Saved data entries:
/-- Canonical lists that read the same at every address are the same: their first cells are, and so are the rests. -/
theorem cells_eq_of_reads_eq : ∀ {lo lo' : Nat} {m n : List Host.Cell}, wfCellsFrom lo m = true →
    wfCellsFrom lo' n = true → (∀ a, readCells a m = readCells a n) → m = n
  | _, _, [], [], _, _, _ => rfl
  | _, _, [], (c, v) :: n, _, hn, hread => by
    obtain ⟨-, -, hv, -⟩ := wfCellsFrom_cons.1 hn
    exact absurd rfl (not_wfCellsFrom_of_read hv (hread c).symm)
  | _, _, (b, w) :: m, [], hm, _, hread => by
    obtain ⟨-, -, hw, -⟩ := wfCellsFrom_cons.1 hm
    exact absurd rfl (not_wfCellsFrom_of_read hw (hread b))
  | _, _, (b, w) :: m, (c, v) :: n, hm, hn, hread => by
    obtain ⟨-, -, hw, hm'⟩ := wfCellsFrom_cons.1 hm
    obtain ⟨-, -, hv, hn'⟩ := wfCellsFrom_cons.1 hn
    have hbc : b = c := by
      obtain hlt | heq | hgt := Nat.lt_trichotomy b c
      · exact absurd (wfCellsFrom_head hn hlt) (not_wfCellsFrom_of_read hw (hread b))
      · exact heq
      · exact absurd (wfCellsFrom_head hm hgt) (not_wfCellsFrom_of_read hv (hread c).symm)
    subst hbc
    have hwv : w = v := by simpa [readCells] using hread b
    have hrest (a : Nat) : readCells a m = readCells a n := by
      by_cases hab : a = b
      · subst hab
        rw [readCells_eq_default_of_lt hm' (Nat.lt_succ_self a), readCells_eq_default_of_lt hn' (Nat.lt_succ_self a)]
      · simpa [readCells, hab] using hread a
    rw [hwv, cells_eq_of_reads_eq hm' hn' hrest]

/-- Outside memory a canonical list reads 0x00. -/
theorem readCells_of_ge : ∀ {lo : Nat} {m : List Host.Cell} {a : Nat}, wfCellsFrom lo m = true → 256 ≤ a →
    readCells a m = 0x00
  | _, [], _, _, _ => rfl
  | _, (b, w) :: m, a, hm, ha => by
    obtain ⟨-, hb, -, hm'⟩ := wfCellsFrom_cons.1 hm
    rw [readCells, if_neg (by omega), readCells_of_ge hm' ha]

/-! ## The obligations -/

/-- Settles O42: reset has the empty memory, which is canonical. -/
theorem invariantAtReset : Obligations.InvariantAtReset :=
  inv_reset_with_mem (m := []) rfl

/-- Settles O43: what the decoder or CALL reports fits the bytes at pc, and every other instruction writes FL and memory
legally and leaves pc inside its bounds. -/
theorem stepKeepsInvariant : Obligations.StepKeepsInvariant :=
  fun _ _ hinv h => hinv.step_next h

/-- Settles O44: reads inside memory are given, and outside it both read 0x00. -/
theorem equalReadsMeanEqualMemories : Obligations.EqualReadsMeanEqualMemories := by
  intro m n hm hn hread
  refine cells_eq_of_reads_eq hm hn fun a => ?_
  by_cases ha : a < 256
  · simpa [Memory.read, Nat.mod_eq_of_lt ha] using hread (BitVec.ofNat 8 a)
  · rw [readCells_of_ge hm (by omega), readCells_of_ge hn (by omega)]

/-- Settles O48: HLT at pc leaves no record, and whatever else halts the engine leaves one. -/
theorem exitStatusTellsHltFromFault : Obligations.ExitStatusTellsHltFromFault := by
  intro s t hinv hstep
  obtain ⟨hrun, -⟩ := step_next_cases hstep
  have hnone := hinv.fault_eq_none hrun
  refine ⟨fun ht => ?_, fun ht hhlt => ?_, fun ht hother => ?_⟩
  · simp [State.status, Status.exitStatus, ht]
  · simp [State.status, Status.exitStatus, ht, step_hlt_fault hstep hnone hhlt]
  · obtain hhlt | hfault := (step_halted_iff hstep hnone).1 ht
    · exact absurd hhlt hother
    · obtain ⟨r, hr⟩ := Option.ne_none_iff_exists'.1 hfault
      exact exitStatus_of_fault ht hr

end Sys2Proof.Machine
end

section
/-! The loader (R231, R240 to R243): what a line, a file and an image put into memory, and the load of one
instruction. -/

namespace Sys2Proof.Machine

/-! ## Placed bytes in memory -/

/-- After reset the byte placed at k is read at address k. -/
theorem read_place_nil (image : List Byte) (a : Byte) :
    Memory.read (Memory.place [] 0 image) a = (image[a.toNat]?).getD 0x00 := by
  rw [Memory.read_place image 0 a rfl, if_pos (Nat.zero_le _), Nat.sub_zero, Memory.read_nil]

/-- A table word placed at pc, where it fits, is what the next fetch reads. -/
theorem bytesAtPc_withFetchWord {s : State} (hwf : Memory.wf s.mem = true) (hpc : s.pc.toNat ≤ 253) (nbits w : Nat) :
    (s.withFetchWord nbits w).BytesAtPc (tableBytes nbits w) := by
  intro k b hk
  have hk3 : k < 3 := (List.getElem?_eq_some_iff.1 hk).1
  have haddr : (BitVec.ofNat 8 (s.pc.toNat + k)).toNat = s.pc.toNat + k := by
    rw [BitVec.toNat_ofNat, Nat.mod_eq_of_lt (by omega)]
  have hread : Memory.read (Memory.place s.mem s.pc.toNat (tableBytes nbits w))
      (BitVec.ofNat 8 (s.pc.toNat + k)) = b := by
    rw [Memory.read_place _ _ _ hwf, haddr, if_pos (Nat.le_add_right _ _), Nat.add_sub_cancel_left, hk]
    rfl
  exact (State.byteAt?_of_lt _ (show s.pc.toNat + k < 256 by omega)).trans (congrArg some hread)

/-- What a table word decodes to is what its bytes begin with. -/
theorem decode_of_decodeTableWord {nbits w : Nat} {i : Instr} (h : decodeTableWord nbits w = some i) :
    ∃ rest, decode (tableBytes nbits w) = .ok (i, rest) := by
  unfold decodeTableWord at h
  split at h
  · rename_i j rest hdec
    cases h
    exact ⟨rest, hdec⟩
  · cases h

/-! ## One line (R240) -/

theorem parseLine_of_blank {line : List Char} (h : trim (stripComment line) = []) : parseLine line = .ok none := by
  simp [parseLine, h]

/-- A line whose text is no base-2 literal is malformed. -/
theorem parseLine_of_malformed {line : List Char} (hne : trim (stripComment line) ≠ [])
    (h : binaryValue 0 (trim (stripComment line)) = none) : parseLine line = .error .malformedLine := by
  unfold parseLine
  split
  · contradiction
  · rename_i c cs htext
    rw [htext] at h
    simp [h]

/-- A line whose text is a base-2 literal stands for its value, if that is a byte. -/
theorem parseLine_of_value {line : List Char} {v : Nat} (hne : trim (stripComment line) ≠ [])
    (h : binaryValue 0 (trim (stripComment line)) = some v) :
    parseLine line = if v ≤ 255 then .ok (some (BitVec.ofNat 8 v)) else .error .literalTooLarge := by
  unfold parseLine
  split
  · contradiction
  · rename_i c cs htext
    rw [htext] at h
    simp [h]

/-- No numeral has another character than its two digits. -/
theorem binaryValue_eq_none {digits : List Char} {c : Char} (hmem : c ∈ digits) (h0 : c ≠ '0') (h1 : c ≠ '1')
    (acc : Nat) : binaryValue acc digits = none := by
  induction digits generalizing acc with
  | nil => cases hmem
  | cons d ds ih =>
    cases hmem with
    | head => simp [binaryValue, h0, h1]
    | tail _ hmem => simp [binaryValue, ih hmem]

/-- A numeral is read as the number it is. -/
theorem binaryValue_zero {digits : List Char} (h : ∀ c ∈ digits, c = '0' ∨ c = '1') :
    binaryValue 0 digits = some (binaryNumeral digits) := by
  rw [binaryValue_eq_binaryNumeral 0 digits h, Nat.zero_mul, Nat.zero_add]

Exercise: Nothing should be returned except the lines from the first line of the data above through the line with "hm, _, hread => by", each one exact.

The answer:
/-- Canonical lists that read the same at every address are the same: their first cells are, and so are the rests. -/
theorem cells_eq_of_reads_eq : ∀ {lo lo' : Nat} {m n : List Host.Cell}, wfCellsFrom lo m = true →
    wfCellsFrom lo' n = true → (∀ a, readCells a m = readCells a n) → m = n
  | _, _, [], [], _, _, _ => rfl
  | _, _, [], (c, v) :: n, _, hn, hread => by
    obtain ⟨-, -, hv, -⟩ := wfCellsFrom_cons.1 hn
    exact absurd rfl (not_wfCellsFrom_of_read hv (hread c).symm)
  | _, _, (b, w) :: m, [], hm, _, hread => by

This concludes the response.